…, et malgré tous ces inconvénients, mon SD15 est devenu un compagnon que j’aime…
SD15, 17-50 2.8 HSM, Post traitement rapide dans SPP 5,3. 24 photos, Kyoto, aout 2012.
C’est vendredi, il est bientôt une heure, je vais au travail, je suis dans le train, il fait un peu frais, dehors il fait très chaud, j’ai la tête dans la semaine, ce soir, elle sera dans le week-end, pourtant je travaille demain, le samedi passe vite, je n’aime pas le vendredi, je suis le seul professeur à l’école, c’est interminable, mais bon, aujourd’hui c’est jour de paie, c’est toujours ça de pris, je préférerais me promener, je dis ça mais c’est pas vrai, je préférerais rester chez moi, ce matin j’ai fait une lessive, enfin deux, je n’ai pas fait le ménage, je le ferai ce soir, j’ai du faire les courses, je n’avais plus de café, impossible de déjeuner sans café, mon poids ne varie pas, à l’hôtel il y avait un grand miroir, j’y ai vu mon corps, ça faisait longtemps, l’espace d’un instant je me suis vu presque maigre, ce n’est plus le même corps, 22 kilos, c’est beaucoup, Jun à fait une photo dans un temple, je sonnais une grosse cloche, sur la photo je suis vraiment mince, je n’en reviens pas, cela doit faire plus de 10 ans, je suis assis dans le train, je tape ce texte et le vieux à côté de moi est assoupis, j’aimerais en faire autant.

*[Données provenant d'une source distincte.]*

@[simp] theorem State.ringTakesFrame_control (s : State) (n : Word) : (s.ringTakesFrame n).control = s.control := by
  unfold State.ringTakesFrame; split <;> simp
@[simp] theorem State.ringTakesFrame_mem (s : State) (n : Word) : (s.ringTakesFrame n).mem = s.mem := by
  unfold State.ringTakesFrame; split <;> simp
@[simp] theorem State.ringTakesFrame_config (s : State) (n : Word) : (s.ringTakesFrame n).config = s.config := by
  unfold State.ringTakesFrame; split <;> simp
@[simp] theorem State.ringTakesFrame_frameNo (s : State) (n : Word) : (s.ringTakesFrame n).frameNo = s.frameNo := by
  unfold State.ringTakesFrame; split <;> simp
@[simp] theorem State.ringTakesFrame_alarmsLater (s : State) (n : Word) : (s.ringTakesFrame n).alarmsLater = s.alarmsLater := by
  unfold State.ringTakesFrame; split <;> simp
@[simp] theorem State.ringTakesFrame_live (s : State) (n : Word) : (s.ringTakesFrame n).live = s.live := by
  unfold State.ringTakesFrame; split <;> simp
@[simp] theorem State.ringTakesFrame_pending (s : State) (n : Word) : (s.ringTakesFrame n).pending = s.pending := by
  unfold State.ringTakesFrame; split <;> simp

@[simp] theorem State.takeLookEvent_control (s : State) (ev : LookCause) : (s.takeLookEvent ev).control = s.control := by
  unfold State.takeLookEvent; split <;> simp
@[simp] theorem State.takeLookEvent_mem (s : State) (ev : LookCause) : (s.takeLookEvent ev).mem = s.mem := by
  unfold State.takeLookEvent; split <;> simp
@[simp] theorem State.takeLookEvent_config (s : State) (ev : LookCause) : (s.takeLookEvent ev).config = s.config := by
  unfold State.takeLookEvent; split <;> simp
@[simp] theorem State.takeLookEvent_frameNo (s : State) (ev : LookCause) : (s.takeLookEvent ev).frameNo = s.frameNo := by
  unfold State.takeLookEvent; split <;> simp
@[simp] theorem State.takeLookEvent_alarmsLater (s : State) (ev : LookCause) : (s.takeLookEvent ev).alarmsLater = s.alarmsLater := by
  unfold State.takeLookEvent; split <;> simp
@[simp] theorem State.takeLookEvent_live (s : State) (ev : LookCause) : (s.takeLookEvent ev).live = s.live := by
  unfold State.takeLookEvent; split <;> simp
@[simp] theorem State.takeLookEvent_pending (s : State) (ev : LookCause) : (s.takeLookEvent ev).pending = s.pending := by
  unfold State.takeLookEvent; split <;> simp

@[simp] theorem State.takeKept_control (s : State) (ev : LookCause) (more : Bool) :
    (s.takeKept ev more).control = s.control := by
  unfold State.takeKept; split
  · cases more <;> simp
  · simp
  · simp
@[simp] theorem State.takeKept_mem (s : State) (ev : LookCause) (more : Bool) :
    (s.takeKept ev more).mem = s.mem := by
  unfold State.takeKept; split
  · cases more <;> simp
  · simp
  · simp
@[simp] theorem State.takeKept_config (s : State) (ev : LookCause) (more : Bool) :
    (s.takeKept ev more).config = s.config := by
  unfold State.takeKept; split
  · cases more <;> simp
  · simp
  · simp
@[simp] theorem State.takeKept_frameNo (s : State) (ev : LookCause) (more : Bool) :
    (s.takeKept ev more).frameNo = s.frameNo := by
  unfold State.takeKept; split
  · cases more <;> simp
  · simp
  · simp
@[simp] theorem State.takeKept_live (s : State) (ev : LookCause) (more : Bool) :
    (s.takeKept ev more).live = s.live := by
  unfold State.takeKept; split
  · cases more <;> simp
  · simp
  · simp
@[simp] theorem State.takeKept_pending (s : State) (ev : LookCause) (more : Bool) :
    (s.takeKept ev more).pending = s.pending := by
  unfold State.takeKept; split
  · cases more <;> simp
  · simp
  · simp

Je vous disais l’autre jour que j’avais acheté un nouvel objectif.
Si vous êtes un lecteur régulier de ce blog, vous devez savoir que je photographie en Sigma. Nous ne sommes pas nombreux dans ce cas, pour beaucoup Sigma est un fabriquant d’objectifs économiques comme Tamron.
C’est vrai en partie.
En fait, Sigma commercialise des appareils photos équipés d’un capteur unique au monde, le capteur Foveon. Il s’agit du seul capteur à trois couches non expérimental et grand public. La première fois où je suis tombé sur une photographie prise par un appareil Sigma, j’ai vraiment été très étonné. En effet, je n’aimais pas vraiment le digital. Il y a en effet une texture quand on zoom sur une photo, quelque chose de granuleux, de transparent aussi, sans matière, que je n’aime pas. Bien entendu, quand vous regardez une photographie dans un magazine, vous ne le voyez pas. Photoshop et d’autres programmes sont passés par là et ont retiré le « bruit » et lissé les textures tout en précisant les contours. À moins que la photographie n’ait été prise avec un appareil moyen format auquel cas les grands pixels captent bien la lumière et donnent un rendu bien plus propre.
J’ai toujours été admiratif devant la plastique des matières sur les diapositives. C’est propre, incroyablement propre. Et il faut avouer qu’à de très rares exceptions près, les appareils numériques sont simplement incapables d’atteindre ce rendu.
C’est mon point de vue. C’est ce qui m’a étonné dans la première photo Sigma que j’ai vu. Je dis Sigma, mais je devrais dire, bien entendu, Foveon.
Foveon était une petite société américaine, rachetée depuis par Sigma. Celle-ci avait développé un procédé pour photographier en numérique comme autrefois on le faisait en Argentique, c’est à dire en captant plusieurs couches (rouge, verte, bleue). Car TOUS les appareils numériques captent la lumière en monochrome, et doivent ainsi retraiter la photographie à travers des filtres qui reconstituent les trois couleurs, une technologie très au point, avec quelques inconvénients récurrents, notamment une très grande difficulté à analyser certains motifs, lignes resserrées, prince de Galle des tissus, petits carreaux, etc d’où la nécessité d’un très grand nombre de pixels et l’utilisation d’appareils moyens formats par les professionnels de la mode (le moyen format est un appareil dont le capteur est plus grand que le traditionnel 24×36 dit full frame des anciens appareils argentiques, et comme le capteur est beaucoup plus grand, il capte beaucoup plus d’informations, de lumière et commet ainsi moins d’erreurs lors du retraitement par les filtres et autres processeurs de l’appareil photo. Pour information, un appareil ordinaire, compact, possède un capteur mesurant entre 1/11ème et 1/7ème d’un appareil 24×36, donc vraiment très petit).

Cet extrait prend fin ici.